Indeed, evidence is stacked high in support of everything Pew says.
Some examples:
- A 2016 report by the nonprofit National Quality Forum (NQF) called for a coordinated effort to reduce risks associated with electronic health records, starting with an assessment of how well providers, vendors, and others are addressing IT-related safety concerns.
- Also this year, the Journal of AHIMA reported on survey results indicating widespread problems in accurately matching individuals with their healthcare records. Duplicate records commonly exist, creating greater likelihood of errors in treating people.
- In 2015, 36 professional associations raised questions about the very security of patient information contained in EHRs. In a letter to the feds, the associations raised concerns about poorly functioning EHRs resulting in “medical record errors, inaccurate documentation, lack of interoperability, slow performance, lost patient information, and safety concerns.”
Against this backdrop, Medicare persists in giving financial rewards to physicians for how well they score – by Medicare’s standards – in the use of EHRs. And the score-keeping gets into the minutia of everyday routines.

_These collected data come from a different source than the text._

-- ==== Sys2Proof/Machine/Output.lean ====
section
/-!
DEFINITION. What feeds an ingress name, when a source has failed for an egress die, and what an output carries in place of its
cells (R20, R24, R25, R62, R80, R179 to R181, R204, R344).
-/

namespace Sys2Proof.Machine

-- Units (Table 14-8)

/-- The reaction forces the output of LU n. -/
def SafeForce.covers (f : SafeForce) (n : Nat) : Bool :=
  if 47 ≤ f.blk then n == f.blk - 47
  else if 15 ≤ f.blk then luCluster n == f.blk - 15
  else if 7 ≤ f.blk then luRegion n == f.blk - 7
  else if 3 ≤ f.blk then f.src != srcSEAM_PARITY && f.src != srcSEAM_DOWN && luDie n == f.blk - 3
  else true

/-- The reaction fails the ingress tributaries of LU n at source for the egress tributaries of die de. -/
def SafeForce.fails (f : SafeForce) (de n : Nat) : Bool :=
  if 47 ≤ f.blk then n == f.blk - 47
  else if 15 ≤ f.blk then false
  else if 7 ≤ f.blk then luRegion n == f.blk - 7
  else if 3 ≤ f.blk then
    (if f.src = srcSEAM_PARITY ∨ f.src = srcSEAM_DOWN then
       de == f.blk - 3 && luDie n == (f.blk - 3 + 1 + f.detail.toNat / 256 % 4) % 4
     else luDie n == f.blk - 3)
  else false

/-- The output of LU n is forced (R62 item 1, Table 14-12). -/
def State.outForced (s : State) (n : Nat) : Bool :=
  s.grave || s.fullForced || s.retiredLU n || s.rbForced.contains (luRegion n) || s.safe.any (fun f => f.covers n)

/-- The transmitter of LU n is stopped in fence mode (Table 14-11). -/
def State.fenced (s : State) (n : Nat) : Bool := s.safe.any (fun f => f.fence && decide (7 ≤ f.blk) && f.covers n)

/-- The island of region g is stopped in fence mode (Table 14-11). -/
def State.regionStopped (s : State) (g : Nat) : Bool := s.safe.any (fun f => f.fence && f.blk == evRegion g)

/-- Seam port of die de on which die ds arrives (R18). -/
def seamPort (de ds : Nat) : Nat := (ds + 3 - de) % 4

/-- The Seam direction from die ds into die de is in service; a die needs none for its own grains (R19). -/
def State.seamUp (s : State) (ds de : Nat) : Bool := ds == de || s.flag (R.SEAM_STATUS de (seamPort de ds)) F.SEAM_STATUS_UP

-- Failure at source (R62 item 2)

/-- A Seam direction into die de that the grains of LU f need is out of service, under a reaction of Dd.SEAM_DOWN in force (R19): the
reaction fails every direction that is out, not only the one whose loss made the source severe. -/
def State.seamFailed (s : State) (de f : Nat) : Bool :=
  !s.seamUp (luDie f) de && s.safe.any (fun x => x.blk == evDie de && x.src == srcSEAM_DOWN)

/-- The unit that feeds from LU f has failed, whatever the path: retired, in a region that is re-benched, or failed by a reaction. -/
def State.unitFailed (s : State) (de f : Nat) : Bool :=
  s.retiredLU f || s.fullForced || s.rbForced.contains (luRegion f) || s.safe.any (fun x => x.fails de f) || s.seamFailed de f

/-- The path exists in the ingress structure of its link (R83). -/
def State.present (s : State) (t : TA) (nc : Nat) : Bool :=
  taKind t == 0 || (s.srcExists t nc && (match s.nLink (taLink t) with
    | some k => taInRate t nc k
    | none => false))

/-- The protection link's own ingress tributaries are failed while its extra traffic is pre-empted (R181). -/
def State.extraFailed (s : State) (n : Nat) : Bool :=
  match s.mspActing n with
  | some (g, k, 0) =>
      let work (c : Nat) : Bool := decide (1 ≤ c) && decide (c ≤ 14)
      s.arch1n g k && s.flag (R.MSP_CFG g k) F.MSP_CFG_EXTRA &&
        (work (s.get (R.MSP_STATUS g k) F.MSP_STATUS_SEL_CHAN) || work (s.get (R.MSP_STATUS g k) F.MSP_STATUS_BRIDGE_CHAN)
          || work (s.get (R.MSP_REQ g k) F.MSP_REQ_WIN_CHAN) || work (s.k2Rx g k / 16))
  | _ => false

/-- Source t as fed by LU f has failed, as seen by die de. -/
def State.feedFailed (s : State) (de f : Nat) (t : TA) (nc : Nat) : Bool :=
  let u := onLink t f
  s.unitFailed de f || (s.secSt f).fail || s.searching f || !s.present u nc || s.extraFailed (taLink t)
    || (taKind t != 0 && (s.path (s.srcAu3 u) u).failed)

/-- An LU that feeds source t lies in a region that is re-benched (R25). -/
def State.srcBenched (s : State) (t : TA) : Bool :=
  let n := taLink t
  s.rbForced.contains (luRegion (s.feedLU n)) || (match s.mergeAlt n with
    | some m => s.rbForced.contains (luRegion m)
    | none => false)

/-- Source t has failed, as seen by die de: on both feeds, if it is merged (R204). -/
def State.srcFailed (s : State) (de : Nat) (t : TA) (nc : Nat) : Bool :=
  let n := taLink t
  if s.isMergeAlt n then true
  else
    match s.mergeAlt n with
    | some m => s.feedFailed de n t nc && s.feedFailed de m t nc
    | none => s.feedFailed de (s.feedLU n) t nc

-- Members of groups (R166, R170)

/-- The member's path is failed at source: on every LU that feeds its name (R179, R204). -/
def State.memPathFail (s : State) (d : Nat) (m : GrpMem) : Bool :=
  match m.ing with
  | some w => (s.memFeeds (taLink (memTA w))).all (fun f => s.feedFailed d f (memTA w) 0)
  | none => true

def State.memFailed (s : State) (d : Nat) (g : Grp) (m : GrpMem) : Bool :=
  s.memPathFail d m || m.vlom || (m.sqm && !g.lcas) || (m.loa && g.lcas)

/-- A member with multiframe alignment, whose lead can be measured (R170). -/
def State.memAligned (s : State) (d : Nat) (m : GrpMem) : Bool := m.mfi.isSome && !m.vlom && !s.memPathFail d m

/-- The running groups that give member t its deskewed grains (R162). -/
def State.equaliser (s : State) (a3 : Bool) (t : TA) : Option (Nat × Grp × GrpMem) :=
  let w := some (BitVec.ofNat 32 (egName a3 t))
  s.running.findSome? (fun e => if e.2.mode = 2 then (e.2.mem.find? (fun m => m.ing == w)).map (fun m => (e.1, e.2, m)) else none)

/-- A source leaves the deskew as path AIS: its group is not aligned yet, or the member is failed (R166, R174). -/
def State.deskewAis (s : State) (t : TA) : Bool :=
  match s.equaliser (s.srcAu3 t) t with
  | some (x, g, m) => !g.aligned || s.memFailed (grpDie x) g m
  | none => false

-- Selection and substitution

def emptySnc : SncSt := ⟨false, 9, 0, false, 0, none⟩
def State.sncSt (s : State) (k : Nat) : SncSt := look (fun _ => emptySnc) s.snc k
def State.setSnc (s : State) (k : Nat) (x : SncSt) : State := { s with snc := store id (fun _ => emptySnc) s.snc k x }

/-- The source an entry selects. -/
def State.selected (s : State) (r : Rec) : TA := if r.hasSnc && (s.sncSt r.key).alt then r.alt else r.src

/-- The four cases of a gather entry (Table 04-21). -/
inductive Gather where
  | follow | pathAis | unequipped | forced
deriving DecidableEq, Repr

/-- What the read side does with the cells of an entry for LU n, which its words are given to (R62), in its order of precedence; a member of an
EQUALISE group can leave the deskew as path AIS (R166). Whether an output is forced is asked of the LU that sends (R24 item 1): a bridge
gives the protection LU the content of a working link whose own LU is retired (DEDUCED, notes/assumptions/103.md). -/
def State.gatherOn (s : State) (n : Nat) (r : Rec) : Gather :=
  if s.outForced n then .forced
  else if 0 < look (fun _ => 0) s.hitAis r.key then .pathAis
  else if r.typ = tyConnect then (if s.srcFailed (luDie n) (s.selected r) r.nc || s.deskewAis (s.selected r) then .pathAis else .follow)
  else if r.unconn = 1 then .pathAis
  else .unequipped

/-- The same for the LU of the entry's own link. -/
def State.gather (s : State) (r : Rec) : Gather := s.gatherOn (taLink r.eg) r

/-- The link whose cells LU n transmits: a protection link transmits what its bridge gives it (R180); none for the unequipped content
of an idle 1:N protection link. -/
def State.bridgedFrom (s : State) (n : Nat) : Option Nat :=
  match s.mspActing n with
  | some (g, k, 0) =>
      let b := s.get (R.MSP_STATUS g k) F.MSP_STATUS_BRIDGE_CHAN
      if !s.arch1n g k then some (s.mspLink g k 1)
      else if 1 ≤ b ∧ b ≤ 14 then some (s.mspLink g k b)
      else if s.flag (R.MSP_CFG g k) F.MSP_CFG_EXTRA then some n
      else none
  | _ => some n

/-- The balls follow the boundary-scan register (R405). -/
def State.scanDrives (s : State) : Bool := [(0x00 : BitVec 8), 0x03, 0x04, 0x08, 0x09].contains s.tapIr

/-- The cells of OSC_IN and SYNC_IN only observe, as do those of the other inputs; the link lanes, the PCIe lanes and the mate link have
IEEE 1149.6 cells (R404). -/
def ballDrives : Ball → Bool
  | .health | .syncOut | .stationOut _ | .spiClk | .spiCsN | .spiIo _ | .yoke | .faultN | .smbSda | .laneTx _ | .pcieTx _ _ | .mateTx => true
  | _ => false

def ballAc : Ball → Bool
  | .laneTx _ | .laneRx _ | .pcieTx _ _ | .pcieRx _ _ | .mateTx | .mateRx => true
  | _ => false

/-- The level that the core gives a ball, or sees on it, where the model holds one. -/
def State.coreBall (s : State) : Ball → Option Bool
  | .resetN => some (!s.rstLow)
  | .perstN b => some (!(if b then s.perstLow.2 else s.perstLow.1))
  | .arbSelN => some (!s.arbLow)
  | .health => some (s.flag R.PAIR_STATUS F.PAIR_STATUS_HEALTH)
  | .syncOut => some s.syncOut
  | .yoke => some (!s.flag R.PAIR_STATUS F.PAIR_STATUS_YOKE_HELD)
  | .faultN => some (!s.flag R.EVT_SUM_STATUS F.EVT_SUM_STATUS_FAULT_LOW)
  | _ => none

/-- The level on an output ball: what the core gives it, or, while the boundary-scan register drives the balls, its cell's value; none where
HIGHZ lets the ball go (R405). YOKE, HEALTH and FAULT_N are among them. -/
def State.ball (s : State) (b : Ball) : Option Bool :=
  if s.scanDrives && ballDrives b then (if s.tapIr = 0x04 then none else s.scan[Config.scanCell b]?) else s.coreBall b

/-- The balls whose levels the model holds. -/
def heldBalls : List Ball := [.resetN, .perstN false, .perstN true, .arbSelN, .health, .syncOut, .yoke, .faultN]

/-- What n cells of the boundary-scan register capture: the levels that the model holds, and free values for all others (R404). -/
def State.scanCapture (s : State) (n : Nat) : List Bool :=
  (List.range n).map (fun i => ((heldBalls.find? (fun b => Config.scanCell b == i)).bind s.coreBall).getD ((Config.free (s.draw + i)).testBit 0))

/-- The package's own pull on the wire YOKE (R221, R405). -/
def State.yokePull (s : State) : Bool := s.ball .yoke == some false

/-- The package drives its outputs (R219). -/
def State.driving (s : State) : Bool := s.fullActive && s.drive

end Sys2Proof.Machine
end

For example, physicians get points (which can turn into real money) for generating and transmitting prescriptions electronically.
The end goal, ideally, is about creating a system that rewards doctors for treating patients based on best practices that can be confirmed by data.
However, at the moment, there is a foundational problem: The nation won’t even have the advanced technology for such comprehensive data analysis until 2024. That is by the government’s own estimate in a 2013 report titled, “Capturing High Quality Electronic Health Records Data to Support Performance Improvement.”
The report points to highly functioning EHRs as key to the implementation of payment reform tied to performance measures. It notes that “as the industry moves toward value-based reimbursement—reimbursement based on quality and cost measures—improving the quality of the data used for measurement is imperative.”
Meanwhile, contrary to red flags, Medicare keeps pressuring doctors to step up usage of EHRs in return for higher pay. Right now. Today.
If the functionality of EHR systems is in question, which it clearly is, then Medicare fails the Hippocratic test by forcing these systems to serve purposes they are currently incapable of serving. The only question is: In the process of data entry, how many people are suffering undocumented harm?